WHAT TO WORK ON
The word "AtRest" marks the lines to keep; find each one in the data and copy it.

MATERIAL FOR THIS EXERCISE
- - - -
-- ==== Sys2Proof/Machine/Ticks.lean ====
section
/-! DEFINITION. The passing of time (log 1): one millisecond, in which the lines in transmission go on (log 18). -/

namespace Sys2Proof.Machine

/-- A line in transmission after a millisecond at a rate code: ten bits a character (R184), so `baud` ten-thousandths of
a character a millisecond, and never past the LF, whose sending is LINE_SENT or SHORE_LINE_SENT. -/
def TxLine.advance (rate : Nat) (t : TxLine) : TxLine :=
  { t with progress := min ((t.line.text.length - 1) * 10000) (t.progress + Config.baud rate) }

/-- One millisecond passes. The console line stands still under the hold (R186); the shore line goes on (R136). -/
def State.tick (s : State) : State :=
  let s := s.setNow (s.now + 1)
  let s := s.setConsole { s.console with
    tx := if s.console.hold then s.console.tx else s.console.tx.map (TxLine.advance s.console.rate) }
  s.setShore { s.shore with tx := s.shore.tx.map (TxLine.advance s.shore.rate) }

end Sys2Proof.Machine
end

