-- ==== Sys2Proof/Safety.lean ====
section
/-! DEFINITION. The vocabulary of the statements: which request a link takes, the lines a link still has to send, the
writing of a sequence, and the invariants that every step keeps. Nothing here is part of the machine. -/

namespace Sys2Proof.Machine

/-! ## Requests and lines -/

/-- The command that a sequence of a verb stands for (section 10.5, section 7.1). -/
def Verb.command : Verb → List Int → Instr
  | .ID => .identify | .MD => .mode | .LC => .location | .BR => .berthRecord | .TD => .tide | .FW => .fixedWeight
  | .TQ => .tankQuery | .TO => .tankOriginDeclare | .TL => .tankLock | .TU => .tankUnlock | .XA => .transferAdmit
  | .XC => .transferChange | .XR => .transferRetire | .XQ => .transferQuery | .MQ => .moverQuery | .MR => .moverReset
  | .PA => .planAppend | .PI => .planInsert | .PC => .planChange | .PR => .planRetire | .HC => .holdCargo
  | .KQ => .conditionQuery | .WQ => .watchedQuantityQuery | .RP => .report | .RA => .reportAbort
  | .AQ => .attentionQuery | .AK => .attentionAcknowledge | .FQ => .faultQuery | .FA => .faultAcknowledge
  | .SS => .settingsSet | .SV => .settingsSave | .PW => .particularsWrite | .PK => .particularsCommit
  | .RS => .commandResetRequest | .RQ => .resetCauseQuery | .RC => .resetCauseClear | .CQ => .clearanceQuery
  | .CS => .chuteStart | .CT => .chuteTally | .CE => .chuteEnd | .DQ => .draftQuery

/-- The console takes a request of a verb (R188, log 4): the part runs, no particulars commit holds the parser, and
the sequence in hand is this one, or none is in hand and the parser could have terminated this one without a gap. -/
def ConsoleTakes (s : State) (v : Verb) (ps : List Int) : Prop :=
  s.modes.condition = .running ∧ s.particulars.writing = none ∧
    (s.console.rx.inHand = some ⟨v, ps⟩ ∨
      (s.console.rx.inHand = none ∧ s.console.replies.length < 8 ∧ s.console.rx.gap = false ∧
        s.modes.resetAsked = none))

/-- The shore takes a request of a verb (R135, log 4): the part runs, no clearance is in progress, and the sequence in
hand is this one, or none is in hand, no reply waits in its slot or in the buffer, and there is no gap. -/
def ShoreTakes (s : State) (v : Verb) (ps : List Int) : Prop :=
  s.modes.condition = .running ∧ s.pour.clearance = none ∧
    (s.shore.rx.inHand = some ⟨v, ps⟩ ∨
      (s.shore.rx.inHand = none ∧ s.shore.rx.gap = false ∧ s.shore.replyPending = false))

/-- The lines that the console still has to send, in the order in which they go: in transmission, in the buffer, in
the reply queue (R189). -/
def ConsolePort.outgoing (p : ConsolePort) : List Line :=
  p.tx.toList.map TxLine.line ++ p.buffer.toList.map QueuedLine.line ++ p.replies.map QueuedLine.line

/-- The lines that the shore link still has to send, in order: in transmission, in the buffer, in the slots (R136). -/
def ShorePort.outgoing (p : ShorePort) : List Line :=
  p.tx.toList.map TxLine.line ++ p.buffer.toList.map Prod.snd ++ p.slots.map Prod.snd

/-- The Shore Port once its lines have moved on (R136): under the hold nothing moves; with a line in transmission the line
that arose earliest stands in the buffer; with none, the first line of buffer and slots is in transmission and the next in
the buffer. -/
def ShorePort.movedOn (p : ShorePort) : ShorePort :=
  let lines := p.buffer.toList ++ p.slots
  if p.hold = true then p
  else if p.tx ≠ none then { p with buffer := lines.head?, slots := lines.tail }
  else { p with tx := lines.head?.map fun q => ⟨q.2, 0⟩, buffer := lines[1]?, slots := lines.drop 2 }

/-! ## Sequences as characters (section 10.3) -/

/-- The characters of a sequence: '#', two letters, each parameter after a ',', ';' (section 10.3). -/
def Sequence.bytes (q : Sequence) : List Byte :=
  ('#' :: q.verb.chars.1 :: q.verb.chars.2 :: (q.params.flatMap fun p => ',' :: intText p) ++ [';']).map charByte

/-- The parser over a run of characters, with the terminations it made on the way. -/
def Parser.run : Parser → List Byte → Parser × List Ending
  | x, [] => (x, [])
  | x, c :: cs =>
    let y := x.step c
    let z := Parser.run y.1 cs
    (z.1, y.2.toList ++ z.2)

/-! ## Resets -/

/-- From `s` to `t` every store write in progress has completed, as before a LINE, COMMAND or RESTART reset acts: the
particulars and the settings being written are in their stores, and the origin store holds the copy being written, or the
origins as they stood where a second write was due; where a commit took effect the origins of the numbers that it newly
defines or no longer defines are cleared, and no write is left (R17, R19, R202, R204, R206). -/
def WritesCompleted (s t : State) : Prop :=
  let block := s.particulars.writing
  let differs := fun n : Nat => ∃ m ∈ block.toList, tankDefined s.parts n ≠ tankDefined (some m) n
  let changed := ∃ n ∈ List.range 25, 1 ≤ n ∧ differs n
  (t.settings.saving = none ∧ t.particulars.writing = none ∧ t.tankTable.writing = none ∧ t.tankTable.rewrite = false) ∧
    t.settings.store = s.settings.saving.getD s.settings.store ∧
    t.settings.storeGood = (s.settings.storeGood || s.settings.saving.isSome) ∧
    (t.particulars.store = block.getD s.particulars.store ∧
      t.particulars.storeChecksum = (block.map fun m => m.checksum).getD s.particulars.storeChecksum ∧
      t.particulars.storeBlank = (s.particulars.storeBlank && block.isNone)) ∧
    (changed → t.tankTable.storeGood = true ∧ ∀ n, 1 ≤ n → n ≤ 24 →
      t.tankTable.store[n - 1]? = some (if differs n then OriginEntry.blank else (s.tank n).origin)) ∧
    (¬ changed → s.tankTable.writing = none →
      t.tankTable.store = s.tankTable.store ∧ t.tankTable.storeGood = s.tankTable.storeGood) ∧
    ∀ copy, ¬ changed → s.tankTable.writing = some copy → t.tankTable.storeGood = true ∧
      t.tankTable.store = if s.tankTable.rewrite = true then s.tankTable.origins else copy

/-- From `s` to `t` the fixed items, the hold masses, the berth record and the location are kept, as through a LINE,
COMMAND or RESTART reset; a commit that completes clears the items and holds that it newly defines or no longer defines
(R97, R117, R137, R157, R197). -/
def MassesKept (s t : State) : Prop :=
  let kept := fun (defined : Option Memory → Nat → Bool) (n : Nat) =>
    ∀ m ∈ s.particulars.writing.toList, defined s.parts n = true ∧ defined (some m) n = true
  t.cond.berth = s.cond.berth ∧ t.modes.location = s.modes.location ∧
    (∀ n, 1 ≤ n → n ≤ 8 → t.itemRecord n = if kept itemDefined n then s.itemRecord n else ⟨0, false⟩) ∧
    ∀ n, 1 ≤ n → n ≤ 9 → t.holdRecord n = if kept holdDefined n then s.holdRecord n else ⟨0, false⟩

/-! ## Invariants -/

/-- A block of words in canonical form that lists addresses of the block alone (section 11.2). -/
def Memory.good (m : Memory) : Prop := Memory.wf m = true ∧ ∀ q ∈ m, q.1 < Config.blockWords

/-- Every block of the Particulars Store is good. -/
def ParticularsGood (s : State) : Prop :=
  (∀ m, s.particulars.inUse = some m → m.good) ∧ s.particulars.store.good ∧
    (∀ m, s.particulars.writing = some m → m.good) ∧ (∀ m, s.particulars.edit = some m → m.good)

/-- The attention set is within its bounds: 64 items, each at most once, an overflow count of at most 255 (R191). -/
def AttentionSet.Good (a : AttentionSet) : Prop :=
  a.items.length ≤ Config.attentionCount ∧ a.items.Nodup ∧ a.overflow ≤ 255

/-- The links are within their bounds: the receive queues (R185), the reply queue with room for the reply of the
sequence in hand (R188), one line in each slot (R136). -/
def LinksGood (s : State) : Prop :=
  s.console.rx.queue.length ≤ Config.receiveCapacity .console ∧
    s.shore.rx.queue.length ≤ Config.receiveCapacity .shore ∧
    s.console.replies.length ≤ Config.replyCount ∧
    ((s.console.rx.inHand ≠ none ∨ s.particulars.writing ≠ none) → s.console.replies.length < Config.replyCount) ∧
    (s.shore.slots.map Prod.fst).Nodup

/-- Only a drive point is commanded ON, only in fault state NORMAL, and the valve of a tank only while the tank is claimed
(R24 to R26). -/
def DriveGood (s : State) : Prop :=
  ∀ a, (s.drive a).on = true → (roleOf s.parts a).isDrive = true ∧ s.faults.state = .normal ∧
    ∀ n, roleOf s.parts a = .tankValve n → (s.tank n).claim ≠ none

/-- A part that does not run has nothing in progress: no command ON, no window, no frame timer, no run, no commit, and
fault state NORMAL (R39, R117, R170). -/
def AtRest (s : State) : Prop :=
  s.modes.condition ≠ .running →
    (∀ a, (s.drive a).on = false) ∧ s.loop.window = none ∧ s.loop.frameTimer = none ∧ s.cond.evaluation = none ∧
      s.cond.prediction = none ∧ s.particulars.writing = none ∧ s.faults.state = .normal

/-- The drive invariant. -/
def DriveSafe (s : State) : Prop := DriveGood s ∧ AtRest s

/-- The ids in the run slots and on the stacks. -/
def State.placed (s : State) : List Nat :=
  allMovers.flatMap fun m => (s.mover m).run.toList ++ (s.mover m).stack

/-- Every record in use stands in one place: the pending queue, a run slot or a stack, and these hold nothing else. At most
16 records are in use, each with its own id 1..255; one that holds a reservation is pending; a part that does not run has
none (R41, R42, R44, R54, R69). -/
def TransfersPlaced (s : State) : Prop :=
  (s.transfers.records.map Transfer.id).Nodup ∧
    (s.transfers.queue ++ s.placed).Perm (s.transfers.records.map Transfer.id) ∧
    s.transfers.records.length ≤ Config.transferCount ∧
    (∀ t ∈ s.transfers.records, 1 ≤ t.id ∧ t.id ≤ 255 ∧ (t.reservation ≠ none → t.id ∈ s.transfers.queue)) ∧
    (s.modes.condition ≠ .running → s.transfers.records = [])

/-- A step stands GRANTED or POURING, or a clearance is in progress. -/
def State.pourAllowed (s : State) : Prop :=
  s.pour.clearance ≠ none ∨ ∃ x ∈ s.pour.steps, x.state = .granted ∨ x.state = .pouring

/-- The plan names each step once; only its head is GRANTED, POURING or HELD, and a clearance is for its head, READY; while
a clearance, a grant or a pour stands, no watched entry blocks, the fault state is NORMAL and the mode BERTH; a part that
does not run has no step and no clearance (section 7.7, R127, R146 to R151, R157). -/
def PourSafe (s : State) : Prop :=
  (s.pour.steps.map PourStep.id).Nodup ∧
    (∀ x ∈ s.pour.steps, x.state = .granted ∨ x.state = .pouring ∨ x.state = .held → s.pour.steps.head? = some x) ∧
    (∀ id, s.pour.clearance = some id → ∃ x, s.pour.steps.head? = some x ∧ x.id = id ∧ x.state = .ready) ∧
    (s.pourAllowed → (∀ i ∈ List.range 36, (s.watched i).state ≠ .limit ∧ (s.watched i).state ≠ .breach ∧
      (s.watched i).state ≠ .indeterminate) ∧ s.faults.state = .normal ∧ s.modes.mode = .berth) ∧
    (s.modes.condition ≠ .running → s.pour.steps = [] ∧ s.pour.clearance = none)

end Sys2Proof.Machine
end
- - - -
WORKED SOLUTION
def AtRest (s : State) : Prop :=
def DriveSafe (s : State) : Prop := DriveGood s ∧ AtRest s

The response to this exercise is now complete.